Aan de Voorzitter van de Tweede Kamer der Staten-Generaal

Den Haag, 31 augustus 2023

De coronapandemie heeft laten zien dat een zoönose wereldwijd tot ontwrichtende situaties kan leiden en is de aanleiding geweest om het al bestaande zoönosenbeleid verder te versterken. Het doel hiervan is om risico’s op het ontstaan en de verspreiding van zoönosen in de toekomst te verkleinen en voorbereid te zijn op een eventuele uitbraak. Dit wordt gedaan met het Nationaal actieplan versterken zoönosenbeleid (hierna: het actieplan). Het actieplan strekt zich uit over de volle breedte van One Health (leefomgeving, veterinair en humaan), nationaal en internationaal, en richt zich op preventie, detectie en respons. Voorafgaand aan het actieplan werd hierover advies gevraagd aan een expertgroep1.

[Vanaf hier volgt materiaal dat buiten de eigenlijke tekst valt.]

/-- The commands that Grounded and Folded carry out (R584). -/
def ladderOpcodes : List Nat := [0x68, 0x70, 0x71]

/-- Start the ring's oldest fetched command if it is the row's: `f` is its effect. In Grounded and Folded every command but
LADDER, SELFTEST and ATTEST completes with 0x0711 (R584). -/
def hostCommand (o : RingId) (op : Nat) (s : State) (f : CmdRef → BitVec 512 → State → State) : Res :=
  onUnit o.valid (match s.front o op with
    | none => s
    | some (ref, c) =>
      let t := s.setRing o (s.ring o).begin
      if t.lowLadder && !(op ∈ ladderOpcodes) then t.complete ref 0x0711 else f ref c t)

/-- The first status of a list of checks that fails. -/
def firstFail : List (Bool × Nat) → Option Nat
  | [] => none
  | (bad, st) :: r => if bad then some st else firstFail r

/-- A command refused with the first failing check's status, or carried out. -/
def State.checked (s : State) (ref : CmdRef) (checks : List (Bool × Nat)) (f : State → State) : State :=
  match firstFail checks with
  | some st => s.complete ref st
  | none => f s

end Sys2Proof.Machine
end

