/-- An input is taken; the last one lets the sum be formed (R414 to R416, R422). -/
def State.takeInput (s : State) (d : BktDef) (bucket : Nat) (step : W32) (chunk : Nat) (p : Place) (c : ChunkIn) : Nat → State
  | 0 => s
  | n + 1 =>
    let r := (s.reduction bucket step chunk p.stage p.loc).getD { bucket, step, chunk, stage := p.stage, loc := p.loc }
    s.formSum d { r with inputs := r.inputs ++ [{ c with key := p.key }] } fun t q sum => t.takeInput d bucket step chunk q sum n

/-- The reductions of a bucket but for finished ones of steps that two later ones have followed (R423). -/
def State.pruneSteps (s : State) (bucket : Nat) : State :=
  let steps := s.heldSteps bucket
  { s with lnk := { s.lnk with reductions := s.lnk.reductions.filter fun r => !(decide (r.bucket = bucket) && r.done && stale steps r.step) } }

/-- An input at its combining point: taken, discarded as late, left with its sender, or refused; the fate says which. With `force` it is not left:
the step controller has no buffer of its own to keep it in. -/
def State.input (s : State) (d : BktDef) (bucket : Nat) (step : W32) (chunk : Nat) (p : Place) (c : ChunkIn) (force : Bool := false) : State × Fate :=
  match s.fate d bucket step chunk p c with
  | .take => ((s.takeInput d bucket step chunk p c 8).pruneSteps bucket, .take)
  | .hold => if force then ((s.takeInput d bucket step chunk p c 8).pruneSteps bucket, .take) else (s, .hold)
  | f => (s.noteChoice bucket step chunk p c, f)

/-! ### Faults and posts (R402, R405 to R407, R422) -/

/-- A contribution of this module, or a backup copy, enters the reduction: at once where this module is its combining point, otherwise
towards it; none where the links cannot take it now. Its hash enters the posted digest (R405, R418 to R420, R425). -/
def State.contribute (s : State) (d : BktDef) (u : ChunkUnit) (force : Bool := false) : Option State :=
  let p := d.boardPlace u.origin
  let posted := fun (t : State) => t.digest u.bucket u.step 0xfe fun e => e.addSent (chunkHash (chunkBytes u))
  if s.acting d.part u.bucket u.step p.loc = s.me then
    let r := (posted s).input d u.bucket u.step u.chunk p (chunkInput u p.key) force
    match r.2 with
    | .refuse st => some (r.1.refused st u.bucket u.step u.origin)
    | .hold => none
    | _ => some r.1
  else (s.trySend d.part 1 (s.acting d.part u.bucket u.step p.loc) (chunkBytes u)).map posted

/-- A contribution that the module itself makes: it waits for the links if it must (R458). -/
def State.contributeOrWait (s : State) (d : BktDef) (u : ChunkUnit) : State :=
  match s.contribute d u true with
  | some t => t
  | none =>
    (s.digest u.bucket u.step 0xfe fun e => e.addSent (chunkHash (chunkBytes u))).dispatch d.part 1
      (s.acting d.part u.bucket u.step (d.boardPlace u.origin).loc) (chunkBytes u)

/-- The position a post of this module carries as its origin: the participant that it serves, first installed first, or its own (R420). -/
def State.originAt (s : State) (d : BktDef) (bucket : Nat) (step : Option W32) : W32 :=
  (((s.rolesAt d.part bucket step).find? fun p => decide (p ≠ s.me) && s.participates d p)).getD s.me

/-- The link step at which a partition posts now: its training context's; none where it has no context (R454, R470). -/
def State.stepNow (s : State) (part : Nat) : Option W32 := (s.part part).ctx.map (·.linkStep)

/-- The step controller posts its commit token, for its own position and for every one that this module serves (R458, R494). -/
def State.postToken (s : State) (part : Nat) : State :=
  match (s.part part).ctx with
  | none => s
  | some x =>
    let b := x.tokenBucket.toNat
    match s.defFor b x.lastStep with
    | none => s
    | some d => ((s.roles d.part b x.lastStep).filter (s.awaits d)).foldl (fun t p => t.contributeOrWait d {
        bucket := b, encoding := 4, stage := 0, epoch := d.epoch, step := x.lastStep, chunk := 0, count := 1
        origin := p, backup := false, flags := 0, selDigest := 0
        payload := Mem.ofList (wordBytes (tokenWord (x.version + 1))) }) s

end Sys2Proof.Machine
end

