/-- A gather is posted: the sender's own copy waits here, and goes on from there (R406, R408). -/
def State.postGather (s : State) (part : Nat) (p : TileData) : Posted :=
  let f := fun o n => p.side.readNat o n
  match s.gatherDef (f 2 2) with
  | none => .invalid
  | some d =>
    let origin := s.originAt d (f 2 2) (s.stepNow part)
    let t : TransferUnit := {
      gather := true, origin, tag := (s.part part).jobTag, dst := origin, part, core := f 0x1a 2
      chan := f 0x19 1, bucket := f 2 2, word0 := BitVec.ofNat 32 (f 4 4), word1 := BitVec.ofNat 64 (f 0x10 8), tile := unitTile p }
    if decide (d.part = part) && decide (t.chan ≤ 14) && decide (t.core < (s.coresIn part).length) && s.participates d origin then
      .took { s with lnk := { s.lnk with toDeliver := s.lnk.toDeliver ++ [t] } }
    else .invalid

/-- A post by its descriptor's kind; reserved bytes must be 0 (R406, R407). -/
def State.postUnit (s : State) (part : Nat) (p : TileData) : Posted :=
  let kind := p.side.readNat 0 1
  if p.side.readNat 1 1 ≠ 0 ∨ p.side.readNat 0x1c 4 ≠ 0 then .invalid
  else if kind = 0 then s.postChunk part p false
  else if kind = 1 then s.postChunk part p true
  else if kind = 2 then s.postTransfer part p
  else if kind = 3 then s.postGather part p
  else .invalid

/-- A post while Winching is discarded, with event 0x0264 once for each re-shard (R483). -/
def State.postWinching (s : State) (part : Nat) : State :=
  match (s.part part).ctx with
  | none => s
  | some x => match x.reshard with
    | none => s
    | some r =>
      if r.raised264 then s
      else (s.modPart part fun p => { p with ctx := some { x with reshard := some { r with raised264 := true } } }).raise
        { status := 0x0264, part := some part, words := [part] }

/-- The partition's context is Winching. -/
def State.winching (s : State) (part : Nat) : Bool :=
  match (s.part part).ctx with
  | none => false
  | some x => x.st == .winching

/-- POST_WRITE (R405 to R408, R483): write `k` of a core, to its partition's post port, is taken by the links, discarded, or waits. -/
def execPostWrite (core k : Nat) (s : State) : Res :=
  onUnit (coreOk core) (match s.writeDue core k with
    | some (o, part, _, .postPort, a, d) =>
      if s.winching part then (s.postWinching part).accepted core k o a d
      else match s.postUnit part d with
        | .wait => s
        | .took t => t.accepted core k o a d
        | .invalid =>
          (s.lnkEvent 4 { status := 0x0435, part := some part, words := [part, d.side.readNat 2 2] }).accepted core k o a d
    | _ => s)

/-! ### The bucket table (R409, R410, R420) -/

/-- The bucket, partition and step of a link command. -/
def bktIdx (c : BitVec 512) : Nat := cmdField c 0x10 2
def bktPart (c : BitVec 512) : Nat := cmdField c 0x12 1
def bktStep (c : BitVec 512) : W32 := BitVec.ofNat 32 (cmdField c 0x18 4)
def bktPos (c : BitVec 512) (off : Nat) : W32 := BitVec.ofNat 32 (cmdField c off 4)

/-- A position within the topology (R5, R66, R68). -/
def posOk (p : W32) : Bool := decide (posX p < 16) && decide (posY p < 16) && decide (posB p < 8) && decide (posS p < 8)

/-- Some reduction of a bucket whose step a test accepts is unfinished. -/
def State.unfinished (s : State) (bucket : Nat) (f : W32 → Bool) : Bool :=
  s.lnk.reductions.any fun r => decide (r.bucket = bucket) && f r.step && !r.done

/-- BUCKET_DEF_RETIRE (R409): of two definitions the older is removed when no unfinished reduction is of a step that it governs. -/
def execBucketDefRetire (bucket : Nat) (s : State) : Res :=
  onUnit (decide (bucket < 4096)) (match s.bucket bucket with
    | [d, e] => if s.unfinished bucket fun t => decide (s.defFor bucket t = some d) then s else s.setBucket bucket [e]
    | _ => s)

/-- The definition a BKT_DEF gives (R410). -/
def bktDefOf (c : BitVec 512) : BktDef :=
  { part := bktPart c, mode := cmdField c 0x13 1, epoch := bktPos c 0x14, first := bktStep c, chunks := BitVec.ofNat 16 (cmdField c 0x1c 2)
    lastElems := BitVec.ofNat 16 (cmdField c 0x1e 2), owner := bktPos c 0x20, x0 := cmdField c 0x24 1, nx := cmdField c 0x25 1
    y0 := cmdField c 0x26 1, ny := cmdField c 0x27 1, boards := BitVec.ofNat 8 (cmdField c 0x28 1), sites := BitVec.ofNat 8 (cmdField c 0x29 1)
    landChan := cmdField c 0x2a 1, landRank := cmdField c 0x2c 2, landCount := cmdField c 0x2e 2 }

/-- The fields of a definition are in range, in a partition of `n` cores (R410). -/
def BktDef.fieldsOk (d : BktDef) (n : Nat) : Bool :=
  decide (d.mode ≤ 4) && decide (1 ≤ d.chunks.toNat) && decide (d.chunks.toNat ≤ (if 3 ≤ d.mode then 1 else 4096))
    && decide (1 ≤ d.lastElems.toNat) && decide (d.lastElems.toNat ≤ modeElems d.mode) && posOk d.owner
    && decide (d.x0 < 16) && decide (1 ≤ d.nx) && decide (d.nx ≤ 16) && decide (d.y0 < 16) && decide (1 ≤ d.ny) && decide (d.ny ≤ 16)
    && decide (d.landChan ≤ 14) && decide (d.landRank < n) && decide (1 ≤ d.landCount) && decide (d.landCount ≤ 256)

/-- An entry can take a definition (R409). -/
def mayDefine (l : List BktDef) (d : BktDef) : Bool :=
  match l with
  | [] => true
  | [e] => e.epoch != d.epoch && newer d.first e.first
  | _ => false

/-- BKT_DEF (R409 to R411, R414, R493). -/
def execBktDef (o : RingId) (s : State) : Res :=
  hostCommand o 0x50 s fun ref c s =>
    let i := bktIdx c
    let n := bktPart c
    let d := bktDefOf c
    s.checked ref (s.partChecks n (decide (i < 4096) && cmdZero c 0x2b 1 && cmdZero c 0x30 16) 0x0430 ++ [
      (!d.fieldsOk (s.coresIn n).length, 0x0430),
      (!s.participates d s.me || !s.participates d d.owner, 0x0431),
      (!mayDefine (s.bucket i) d, 0x0432)])
      fun s => (s.setBucket i (s.bucket i ++ [d])).complete ref 0

/-- A bucket's entry goes, and with it what is finished of it. -/
def State.removeBucket (s : State) (i : Nat) : State :=
  let t := s.setBucket i []
  { t with lnk := { t.lnk with
      reductions := t.lnk.reductions.filter fun r => decide (r.bucket ≠ i), floors := SMap.set none t.lnk.floors i none } }

/-- BKT_DEL (R409). -/
def execBktDel (o : RingId) (s : State) : Res :=
  hostCommand o 0x51 s fun ref c s =>
    let i := bktIdx c
    s.checked ref (s.partChecks (bktPart c) (decide (i < 4096) && cmdZero c 0x13 45) 0x0430 ++ [
      (s.unfinished i fun _ => true, 0x0433)])
      fun s => (s.removeBucket i).complete ref 0

/-- The definitions of a partition's buckets that a substitution concerns: of one bucket, or of every bucket with 0xffff (R420). -/
def State.substDefs (s : State) (part i : Nat) : List BktDef :=
  if i = 0xffff then (s.lnk.buckets.flatMap (·.2)).filter fun d => decide (d.part = part)
  else (s.bucket i).getLast?.toList

/-- BKT_SUBST (R420, R493). -/
def execBktSubst (o : RingId) (s : State) : Res :=
  hostCommand o 0x52 s fun ref c s =>
    let i := bktIdx c
    let n := bktPart c
    let served := bktPos c 0x20
    let serving := bktPos c 0x24
    let fieldsOk := (decide (i < 4096) || i == 0xffff) && posOk served && posOk serving && cmdZero c 0x13 5 && cmdZero c 0x1c 4 && cmdZero c 0x28 24
    let defs := s.substDefs n i
    s.checked ref (s.partChecks n fieldsOk 0x0430 ++ [
      (defs.any (fun d => !(s.participates d served && s.participates d serving)) || (decide (i ≠ 0xffff) && defs.isEmpty), 0x0436)])
      fun s => (s.modPart n fun p =>
        { p with substs := p.substs ++ [{ bucket := BitVec.ofNat 16 i, served, serving, step := bktStep c }] }).complete ref 0

/-- POST_CFG (R405, R410). -/
def execPostCfg (o : RingId) (s : State) : Res :=
  hostCommand o 0x53 s fun ref c s =>
    let n := bktPart c
    let a := cmdField c 0x30 8
    let fieldsOk := cmdZero c 0x10 2 && cmdZero c 0x13 1 && cmdZero c 0x18 24 && cmdZero c 0x38 8 && a % 8192 == 0 && decide (a < 2 ^ 52)
    s.checked ref (s.partChecks n fieldsOk 0x0430 ++ [(!s.ownsAll n [a / 2 ^ 21], 0x0430)])
      fun s => (s.modPart n fun p => { p with postPort := some (BitVec.ofNat 64 a), jobTag := bktPos c 0x14 }).complete ref 0

/-! ### Digest records (R426) -/

/-- A port entry, and a choice entry, of a digest record (R426). -/
def DigestRec.bytes (d : DigestRec) : List Byte :=
  [BitVec.ofNat 8 d.port, 0, 0, 0] ++ bytesLE d.sentN.toNat 4 ++ bytesLE d.takenN.toNat 4 ++ bytesLE d.discN.toNat 4
    ++ wordBytes d.sent ++ wordBytes d.taken ++ wordBytes d.disc
def Choice.bytes (c : Choice) : List Byte := bytesLE c.origin.toNat 4 ++ bytesLE c.chunk 2 ++ [if c.backup then 1 else 0, 0]

/-- The digest record of a bucket and step, its ports in order; none where nothing of the step is kept (R426). -/
def State.digestRecord (s : State) (bucket : Nat) (step : W32) : Option (List Byte) :=
  let mine := s.lnk.digests.filter fun d => decide (d.bucket = bucket) && decide (d.step = step)
  let ports := (List.range 256).flatMap fun p => mine.filter fun d => decide (d.port = p)
  let ch := s.lnk.choices.filter fun d => decide (d.bucket = bucket) && decide (d.step = step)
  if mine.isEmpty then none
  else some (bytesLE bucket 2 ++ bytesLE ports.length 2 ++ bytesLE step.toNat 4 ++ bytesLE ch.length 4 ++ List.replicate 52 0#8
    ++ ports.flatMap DigestRec.bytes ++ ch.flatMap Choice.bytes)

/-- Bytes written into consecutive tile slots as tiles of format code 0. -/
def State.putBytes (s : State) (part slot : Nat) (l : List Byte) : State :=
  (List.range (ceilDiv l.length 8192)).foldl (fun s i => s.putTile part (slot + i) { payload := Mem.ofList ((l.drop (8192 * i)).take 8192) }) s

/-- The extents of `n` tile slots from an address on. -/
def slotExts (addr n : Nat) : List Nat := (List.range (if n = 0 then 0 else (addr + 8192 * n - 1) / 2 ^ 21 - addr / 2 ^ 21 + 1)).map fun i => addr / 2 ^ 21 + i

/-- DIGEST_READ (R426). -/
def execDigestRead (o : RingId) (s : State) : Res :=
  hostCommand o 0x54 s fun ref c s =>
    let i := bktIdx c
    let n := bktPart c
    let a := cmdField c 0x30 8
    let fieldsOk := decide (i < 4096) && cmdZero c 0x13 5 && cmdZero c 0x1c 20 && cmdZero c 0x38 8 && a % 8192 == 0 && decide (a < 2 ^ 52)
    let rec_ := s.digestRecord i (bktStep c)
    let l := rec_.getD []
    s.checked ref (s.partChecks n fieldsOk 0x0430 ++ [
      (rec_.isNone, 0x0434),
      (!s.ownsAll n (slotExts a (ceilDiv l.length 8192)), 0x0437)])
      fun s => (s.putBytes n (a / 8192) l).complete ref 0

Met deze brief informeren wij uw Kamer over de voortgang van het actieplan, dat u op 6 juli 2022 is toegezonden2. In deze brief wordt op hoofdlijnen de voortgang op de acties uit het actieplan gerapporteerd, geïllustreerd met een aantal voorbeelden. In de Kamerrapportage in de bijlage wordt een overzicht gegeven van de voortgang en resultaten, die tot en met juli 2023 zijn bereikt op de 54 acties en wordt tevens voor een aantal acties toegelicht wat er de komende jaren nog in gang wordt gezet. De voortgang van de acties loopt op schema, er zijn mooie resultaten geboekt en hiermee is en wordt het zoönosenbeleid verder versterkt.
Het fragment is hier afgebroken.